-- ==== Sys2Proof/Laws/KeptModes.lean ====
section
/-!
SUPPORT. Sys2Proof/Laws/KeptModes.lean: the operations of Machine/Modes.lean keep the queue and the invariant of Safety.lean.
-/
namespace Sys2Proof.Machine

set_option linter.all false

variable {q : List Instr}

theorem inTransition_kept (r : ModeReq) (q0 : Option Nat) {s : State} (h : Kept q s) : Kept q (inTransition r q0 s) := by
  delta inTransition
  repeat' (first
    | (with_reducible assumption) | (with_reducible apply setM_kept) | (with_reducible refine kept_ite (fun _ => ?_) (fun _ => ?_))
    | split | (clear_value *; split) | (with_reducible exact kept_mk (kept_of (by assumption)))
    | (with_reducible apply kept_mk; dsimp only) | (with_reducible apply kept_of) | (dsimp only) | (intro _) | (dsimp only [id])
    | (fail_if_no_progress with_reducible refine kept_mk (kept_of ?_)) | (dsimp +zetaDelta -zeta only))

theorem endTransition_kept (q0 : Nat) {s : State} (h : Kept q s) : Kept q (endTransition q0 s) := by
  delta endTransition
  repeat' (first
    | (with_reducible assumption) | (with_reducible apply completeOpt_kept) | (with_reducible apply setM_kept)
    | (with_reducible refine kept_ite (fun _ => ?_) (fun _ => ?_)) | split | (clear_value *; split)
    | (with_reducible exact kept_mk (kept_of (by assumption))) | (with_reducible apply kept_mk; dsimp only)
    | (with_reducible apply kept_of) | (dsimp only) | (intro _) | (dsimp only [id])
    | (fail_if_no_progress with_reducible refine kept_mk (kept_of ?_)) | (dsimp +zetaDelta -zeta only))

theorem startUpSet_kept (r : ModeReq) {s : State} (h : Kept q s) : Kept q (startUpSet r s) := by
  delta startUpSet
  repeat' (first
    | (with_reducible assumption)
    | (extract_lets +onlyGivenNames y; refine kept_cut (a := y) ?_ ?_; (on_goal 2 => (intro hy; clear_value y)); subst y)
    | (extract_lets +onlyGivenNames y) | (with_reducible apply State_planned_kept) | (with_reducible apply completeOpt_kept)
    | (with_reducible apply inTransition_kept) | (with_reducible apply setM_kept)
    | (with_reducible refine kept_ite (fun _ => ?_) (fun _ => ?_)) | split | (clear_value *; split)
    | (with_reducible exact kept_mk (kept_of (by assumption))) | (with_reducible apply kept_mk; dsimp only)
    | (with_reducible apply kept_of) | (dsimp only) | (intro _) | (dsimp only [id])
    | (fail_if_no_progress with_reducible refine kept_mk (kept_of ?_)) | (dsimp +zetaDelta -zeta only))

theorem modeBegin_kept (r : ModeReq) {s : State} (h : Kept q s) : Kept q (modeBegin r s) := by
  delta modeBegin
  repeat' (first
    | (with_reducible assumption)
    | (extract_lets +onlyGivenNames y; refine kept_cut (a := y) ?_ ?_; (on_goal 2 => (intro hy; clear_value y)); subst y)
    | (extract_lets +onlyGivenNames y) | (with_reducible apply completeOpt_kept) | (with_reducible apply startUpSet_kept)
    | (with_reducible apply pushSched_kept) | (with_reducible apply inTransition_kept) | (with_reducible apply restartControl_kept)
    | (with_reducible apply setM_kept) | (with_reducible refine kept_ite (fun _ => ?_) (fun _ => ?_)) | split
    | (clear_value *; split) | (with_reducible exact kept_mk (kept_of (by assumption))) | (with_reducible apply kept_mk; dsimp only)
    | (with_reducible apply kept_of) | (dsimp only) | (intro _) | (dsimp only [id])
    | (fail_if_no_progress with_reducible refine kept_mk (kept_of ?_)) | (dsimp +zetaDelta -zeta only))

theorem proceed_kept {s : State} (h : Kept q s) : Kept q (proceed s) := by
  delta proceed
  repeat' (first
    | (with_reducible assumption) | (with_reducible apply modeBegin_kept) | (with_reducible apply setM_kept)
    | (with_reducible refine kept_ite (fun _ => ?_) (fun _ => ?_)) | split | (clear_value *; split)
    | (with_reducible exact kept_mk (kept_of (by assumption))) | (with_reducible apply kept_mk; dsimp only)
    | (with_reducible apply kept_of) | (dsimp only) | (intro _) | (dsimp only [id])
    | (fail_if_no_progress with_reducible refine kept_mk (kept_of ?_)) | (dsimp +zetaDelta -zeta only))

theorem modeSetBody_kept (x1 : HostCmd) (x2 : Waiter) {s : State} (h : Kept q s) : Kept q (modeSetBody x1 x2 s) := by
  delta modeSetBody
  repeat' (first
    | (with_reducible assumption)
    | (extract_lets +onlyGivenNames y; refine kept_cut (a := y) ?_ ?_; (on_goal 2 => (intro hy; clear_value y)); subst y)
    | (extract_lets +onlyGivenNames y) | (with_reducible apply State_planned_kept) | (with_reducible apply complete_kept)
    | (with_reducible apply completeOpt_kept) | (with_reducible apply modeBegin_kept) | (with_reducible apply setM_kept)
    | (with_reducible refine kept_ite (fun _ => ?_) (fun _ => ?_)) | split | (clear_value *; split)
    | (with_reducible exact kept_mk (kept_of (by assumption))) | (with_reducible apply kept_mk; dsimp only)
    | (with_reducible apply kept_of) | (dsimp only) | (intro _) | (dsimp only [id])
    | (fail_if_no_progress with_reducible refine kept_mk (kept_of ?_)) | (dsimp +zetaDelta -zeta only))

theorem execModeSet_kept (c : HostCmd) {s : State} {t' : State} (e : execModeSet c s = .next t') (h : Kept q s) : Kept q t' := by
  cases e
  repeat' (first
    | (with_reducible assumption) | (with_reducible apply hostCommand_kept) | (with_reducible apply modeSetBody_kept)
    | (with_reducible refine kept_ite (fun _ => ?_) (fun _ => ?_)) | split | (clear_value *; split)
    | (with_reducible exact kept_mk (kept_of (by assumption))) | (with_reducible apply kept_mk; dsimp only)
    | (with_reducible apply kept_of) | (dsimp only) | (intro _) | (dsimp only [id])
    | (fail_if_no_progress with_reducible refine kept_mk (kept_of ?_)) | (dsimp +zetaDelta -zeta only))

theorem modeQueryBody_kept (x1 : HostCmd) (x2 : Waiter) {s : State} (h : Kept q s) : Kept q (modeQueryBody x1 x2 s) := by
  delta modeQueryBody
  repeat' (first
    | (with_reducible assumption) | (with_reducible apply complete_kept)
    | (with_reducible refine kept_ite (fun _ => ?_) (fun _ => ?_)) | split | (clear_value *; split)
    | (with_reducible exact kept_mk (kept_of (by assumption))) | (with_reducible apply kept_mk; dsimp only)
    | (with_reducible apply kept_of) | (dsimp only) | (intro _) | (dsimp only [id])
    | (fail_if_no_progress with_reducible refine kept_mk (kept_of ?_)) | (dsimp +zetaDelta -zeta only))

theorem execModeQuery_kept (c : HostCmd) {s : State} {t' : State} (e : execModeQuery c s = .next t') (h : Kept q s) : Kept q t' := by
  cases e
  repeat' (first
    | (with_reducible assumption) | (with_reducible apply hostCommand_kept) | (with_reducible apply modeQueryBody_kept)
    | (with_reducible refine kept_ite (fun _ => ?_) (fun _ => ?_)) | split | (clear_value *; split)
    | (with_reducible exact kept_mk (kept_of (by assumption))) | (with_reducible apply kept_mk; dsimp only)
    | (with_reducible apply kept_of) | (dsimp only) | (intro _) | (dsimp only [id])
    | (fail_if_no_progress with_reducible refine kept_mk (kept_of ?_)) | (dsimp +zetaDelta -zeta only))

theorem rateSetBody_kept (x1 : HostCmd) (x2 : Waiter) {s : State} (h : Kept q s) : Kept q (rateSetBody x1 x2 s) := by
  delta rateSetBody
  repeat' (first
    | (with_reducible assumption)
    | (extract_lets +onlyGivenNames y; refine kept_cut (a := y) ?_ ?_; (on_goal 2 => (intro hy; clear_value y)); subst y)
    | (extract_lets +onlyGivenNames y) | (with_reducible apply complete_kept) | (with_reducible apply setT_kept)
    | (with_reducible refine kept_ite (fun _ => ?_) (fun _ => ?_)) | split | (clear_value *; split)
    | (with_reducible exact kept_mk (kept_of (by assumption))) | (with_reducible apply kept_mk; dsimp only)
    | (with_reducible apply kept_of) | (dsimp only) | (intro _) | (dsimp only [id])
    | (fail_if_no_progress with_reducible refine kept_mk (kept_of ?_)) | (dsimp +zetaDelta -zeta only))

theorem execRateSet_kept (c : HostCmd) {s : State} {t' : State} (e : execRateSet c s = .next t') (h : Kept q s) : Kept q t' := by
  cases e
  repeat' (first
    | (with_reducible assumption) | (with_reducible apply hostCommand_kept) | (with_reducible apply rateSetBody_kept)
    | (with_reducible refine kept_ite (fun _ => ?_) (fun _ => ?_)) | split | (clear_value *; split)
    | (with_reducible exact kept_mk (kept_of (by assumption))) | (with_reducible apply kept_mk; dsimp only)
    | (with_reducible apply kept_of) | (dsimp only) | (intro _) | (dsimp only [id])
    | (fail_if_no_progress with_reducible refine kept_mk (kept_of ?_)) | (dsimp +zetaDelta -zeta only))

theorem intoMaintain_kept {s : State} (h : Kept q s) : Kept q (intoMaintain s) := by
  delta intoMaintain
  repeat' (first
    | (with_reducible assumption)
    | (extract_lets +onlyGivenNames y; refine kept_cut (a := y) ?_ ?_; (on_goal 2 => (intro hy; clear_value y)); subst y)
    | (extract_lets +onlyGivenNames y) | (with_reducible apply endMeas_kept) | (with_reducible apply stopStimulus_kept)
    | (with_reducible apply setM_kept) | (with_reducible refine kept_ite (fun _ => ?_) (fun _ => ?_)) | split
    | (clear_value *; split) | (with_reducible exact kept_mk (kept_of (by assumption))) | (with_reducible apply kept_mk; dsimp only)
    | (with_reducible apply kept_of) | (dsimp only) | (intro _) | (dsimp only [id])
    | (fail_if_no_progress with_reducible refine kept_mk (kept_of ?_)) | (dsimp +zetaDelta -zeta only))

theorem controlPlaneStop_kept {s : State} (h : Kept q s) : Kept q (controlPlaneStop s) := by
  delta controlPlaneStop
  repeat' (first
    | (with_reducible assumption) | (with_reducible apply proceed_kept) | (with_reducible apply endTransition_kept)
    | (with_reducible apply intoMaintain_kept) | (with_reducible refine kept_ite (fun _ => ?_) (fun _ => ?_)) | split
    | (clear_value *; split) | (with_reducible exact kept_mk (kept_of (by assumption))) | (with_reducible apply kept_mk; dsimp only)
    | (with_reducible apply kept_of) | (dsimp only) | (intro _) | (dsimp only [id])
    | (fail_if_no_progress with_reducible refine kept_mk (kept_of ?_)) | (dsimp +zetaDelta -zeta only))

theorem execControlPlaneStop_kept (t : Nat) {s : State} {t' : State} (e : execControlPlaneStop t s = .next t') (h : Kept q s) : Kept q
    t' := by
  cases e
  repeat' (first
    | (with_reducible assumption) | (with_reducible apply controlPlaneStop_kept) | (with_reducible apply advance_kept)
    | (with_reducible refine kept_ite (fun _ => ?_) (fun _ => ?_)) | split | (clear_value *; split)
    | (with_reducible exact kept_mk (kept_of (by assumption))) | (with_reducible apply kept_mk; dsimp only)
    | (with_reducible apply kept_of) | (dsimp only) | (intro _) | (dsimp only [id])
    | (fail_if_no_progress with_reducible refine kept_mk (kept_of ?_)) | (dsimp +zetaDelta -zeta only))

theorem freshBudget_kept {s : State} (h : Kept q s) : Kept q (freshBudget s) := by
  delta freshBudget
  repeat' (first
    | (with_reducible assumption)
    | (extract_lets +onlyGivenNames y; refine kept_cut (a := y) ?_ ?_; (on_goal 2 => (intro hy; clear_value y)); subst y)
    | (extract_lets +onlyGivenNames y) | (with_reducible apply setB_kept) | (with_reducible apply setP_kept)
    | (with_reducible refine kept_ite (fun _ => ?_) (fun _ => ?_)) | split | (clear_value *; split)
    | (with_reducible exact kept_mk (kept_of (by assumption))) | (with_reducible apply kept_mk; dsimp only)
    | (with_reducible apply kept_of) | (dsimp only) | (intro _) | (dsimp only [id])
    | (fail_if_no_progress with_reducible refine kept_mk (kept_of ?_)) | (dsimp +zetaDelta -zeta only))

theorem startPlane_kept (r : ModeReq) (q0 : Nat) (haq : List HaqRead) {s : State} (h : Kept q s) : Kept q (startPlane r q0 haq s) := by
  delta startPlane
  repeat' (first
    | (with_reducible assumption)
    | (extract_lets +onlyGivenNames y; refine kept_cut (a := y) ?_ ?_; (on_goal 2 => (intro hy; clear_value y)); subst y)
    | (extract_lets +onlyGivenNames y) | (with_reducible apply meetStart_kept) | (with_reducible apply takeRate_kept)
    | (with_reducible apply completeOpt_kept) | (with_reducible apply post_kept) | (with_reducible apply freshBudget_kept)
    | (with_reducible apply portsStart_kept) | (with_reducible apply fchStart_kept) | (with_reducible apply heddleStart_kept)
    | (with_reducible apply enterMode_kept) | (with_reducible apply endTransition_kept) | (with_reducible apply intoMaintain_kept)
    | (with_reducible apply beginPick_kept) | (with_reducible apply setM_kept)
    | (with_reducible refine kept_ite (fun _ => ?_) (fun _ => ?_)) | split | (clear_value *; split)
    | (with_reducible exact kept_mk (kept_of (by assumption))) | (with_reducible apply kept_mk; dsimp only)
    | (with_reducible apply kept_of) | (dsimp only) | (intro _) | (dsimp only [id])
    | (fail_if_no_progress with_reducible refine kept_mk (kept_of ?_)) | (dsimp +zetaDelta -zeta only))

theorem dataPlaneStart_kept (why : StartCause) (haq : List HaqRead) {s : State} (h : Kept q s) : Kept q (dataPlaneStart why haq s) := by
  delta dataPlaneStart
  repeat' (first
    | (with_reducible assumption)
    | (extract_lets +onlyGivenNames y; refine kept_cut (a := y) ?_ ?_; (on_goal 2 => (intro hy; clear_value y)); subst y)
    | (extract_lets +onlyGivenNames y) | (with_reducible apply takeRate_kept) | (with_reducible apply startPlane_kept)
    | (with_reducible refine kept_ite (fun _ => ?_) (fun _ => ?_)) | split | (clear_value *; split)
    | (with_reducible exact kept_mk (kept_of (by assumption))) | (with_reducible apply kept_mk; dsimp only)
    | (with_reducible apply kept_of) | (dsimp only) | (intro _) | (dsimp only [id])
    | (fail_if_no_progress with_reducible refine kept_mk (kept_of ?_)) | (dsimp +zetaDelta -zeta only))

theorem execDataPlaneStart_kept (t : Nat) (why : StartCause) (haq : List HaqRead) {s : State} {t' : State} (e : execDataPlaneStart t
    why haq s = .next t') (h : Kept q s) : Kept q t' := by
  cases e
  repeat' (first
    | (with_reducible assumption) | (with_reducible apply dataPlaneStart_kept) | (with_reducible apply advance_kept)
    | (with_reducible refine kept_ite (fun _ => ?_) (fun _ => ?_)) | split | (clear_value *; split)
    | (with_reducible exact kept_mk (kept_of (by assumption))) | (with_reducible apply kept_mk; dsimp only)
    | (with_reducible apply kept_of) | (dsimp only) | (intro _) | (dsimp only [id])
    | (fail_if_no_progress with_reducible refine kept_mk (kept_of ?_)) | (dsimp +zetaDelta -zeta only))

theorem modeTransitionEnd_kept {s : State} (h : Kept q s) : Kept q (modeTransitionEnd s) := by
  delta modeTransitionEnd
  repeat' (first
    | (with_reducible assumption) | (with_reducible apply proceed_kept) | (with_reducible apply endTransition_kept)
    | (with_reducible refine kept_ite (fun _ => ?_) (fun _ => ?_)) | split | (clear_value *; split)
    | (with_reducible exact kept_mk (kept_of (by assumption))) | (with_reducible apply kept_mk; dsimp only)
    | (with_reducible apply kept_of) | (dsimp only) | (intro _) | (dsimp only [id])
    | (fail_if_no_progress with_reducible refine kept_mk (kept_of ?_)) | (dsimp +zetaDelta -zeta only))

theorem execModeTransitionEnd_kept (t : Nat) {s : State} {t' : State} (e : execModeTransitionEnd t s = .next t') (h : Kept q s) : Kept
    q t' := by
  cases e
  repeat' (first
    | (with_reducible assumption) | (with_reducible apply modeTransitionEnd_kept) | (with_reducible apply advance_kept)
    | (with_reducible refine kept_ite (fun _ => ?_) (fun _ => ?_)) | split | (clear_value *; split)
    | (with_reducible exact kept_mk (kept_of (by assumption))) | (with_reducible apply kept_mk; dsimp only)
    | (with_reducible apply kept_of) | (dsimp only) | (intro _) | (dsimp only [id])
    | (fail_if_no_progress with_reducible refine kept_mk (kept_of ?_)) | (dsimp +zetaDelta -zeta only))

end Sys2Proof.Machine
end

◇ ◇ ◇

## [Exercise instructions]
In the listing above, the lines from the one containing "controlPlaneStop_kept) | (with_reducible apply advance_kept)" through the one containing "(with_reducible apply setP_kept)" must be set down exactly, with no other lines.

## [Answer for the task]
    | (with_reducible assumption) | (with_reducible apply controlPlaneStop_kept) | (with_reducible apply advance_kept)
    | (with_reducible refine kept_ite (fun _ => ?_) (fun _ => ?_)) | split | (clear_value *; split)
    | (with_reducible exact kept_mk (kept_of (by assumption))) | (with_reducible apply kept_mk; dsimp only)
    | (with_reducible apply kept_of) | (dsimp only) | (intro _) | (dsimp only [id])
    | (fail_if_no_progress with_reducible refine kept_mk (kept_of ?_)) | (dsimp +zetaDelta -zeta only))

theorem freshBudget_kept {s : State} (h : Kept q s) : Kept q (freshBudget s) := by
  delta freshBudget
  repeat' (first
    | (with_reducible assumption)
    | (extract_lets +onlyGivenNames y; refine kept_cut (a := y) ?_ ?_; (on_goal 2 => (intro hy; clear_value y)); subst y)
    | (extract_lets +onlyGivenNames y) | (with_reducible apply setB_kept) | (with_reducible apply setP_kept)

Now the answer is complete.